━━━━━ SOURCE DATA ━━━━━

-- ==== Sys2Proof/Laws/PerInstr.lean ====
section
/-!
SUPPORT. A law of every instruction as syntax: an encoded instruction takes one to four words (R46), a step of the
machine none.
-/

namespace Sys2Proof.Laws.Words

open Sys2Proof

/-- One to four words of an encoded instruction, none of a step of the machine. -/
def Statement (i : Instr) : Prop :=
  (i.cls = none → encode i = []) ∧ (i.cls.isSome = true → 1 ≤ i.words ∧ i.words ≤ 4)

/-- There is at most one extension word (R45). -/
theorem extOf_length (l : List Src) : (extOf l).length ≤ 1 := by
  simp only [extOf, List.length_take]; omega

/-- A word, and an extension word at most. -/
theorem one {w : Word} {s : List Src} : 1 ≤ (w :: extOf s).length ∧ (w :: extOf s).length ≤ 4 := by
  have := extOf_length s
  simp only [List.length_cons]; omega

/-- Two words, and an extension word at most. -/
theorem two {w x : Word} {s : List Src} : 1 ≤ (w :: x :: extOf s).length ∧ (w :: x :: extOf s).length ≤ 4 := by
  have := extOf_length s
  simp only [List.length_cons]; omega

/-- Three words, and an extension word at most. -/
theorem three {w x y : Word} {s : List Src} :
    1 ≤ (w :: x :: y :: extOf s).length ∧ (w :: x :: y :: extOf s).length ≤ 4 := by
  have := extOf_length s
  simp only [List.length_cons]; omega

/-- A word alone, or two. -/
theorem alone {w : Word} : 1 ≤ [w].length ∧ [w].length ≤ 4 := ⟨Nat.le_refl 1, Nat.le_add_left 1 3⟩
theorem pair {w x : Word} : 1 ≤ [w, x].length ∧ [w, x].length ≤ 4 := ⟨Nat.le_add_left 1 1, Nat.le_add_left 2 2⟩

/-- A word, an offset word if there is one, and an extension word at most. -/
theorem bound_off {w : Word} {o : Option Word} {s : List Src} :
    1 ≤ (w :: (o.toList ++ extOf s)).length ∧ (w :: (o.toList ++ extOf s)).length ≤ 4 := by
  have := extOf_length s
  cases o <;> simp only [Option.toList, List.length_cons, List.length_append, List.length_nil] <;> omega

/-- A step of the machine. -/
theorem ofNone {i : Instr} (h : encode i = []) (hc : i.cls = none) : Statement i :=
  ⟨fun _ => h, fun h1 => absurd h1 (by simp [hc])⟩

/-- An encoded instruction. -/
theorem ofSome {i : Instr} (hc : i.cls.isSome = true) (h : 1 ≤ i.words ∧ i.words ≤ 4) : Statement i :=
  ⟨fun h1 => absurd hc (by simp [h1]), fun _ => h⟩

━━━━━

▶ **TASK PROMPT**
Would you copy every line from the listing above that has the string "absurd" in it?

▶ **RESPONSE FOR THIS EXERCISE**
  ⟨fun _ => h, fun h1 => absurd h1 (by simp [hc])⟩
  ⟨fun h1 => absurd hc (by simp [h1]), fun _ => h⟩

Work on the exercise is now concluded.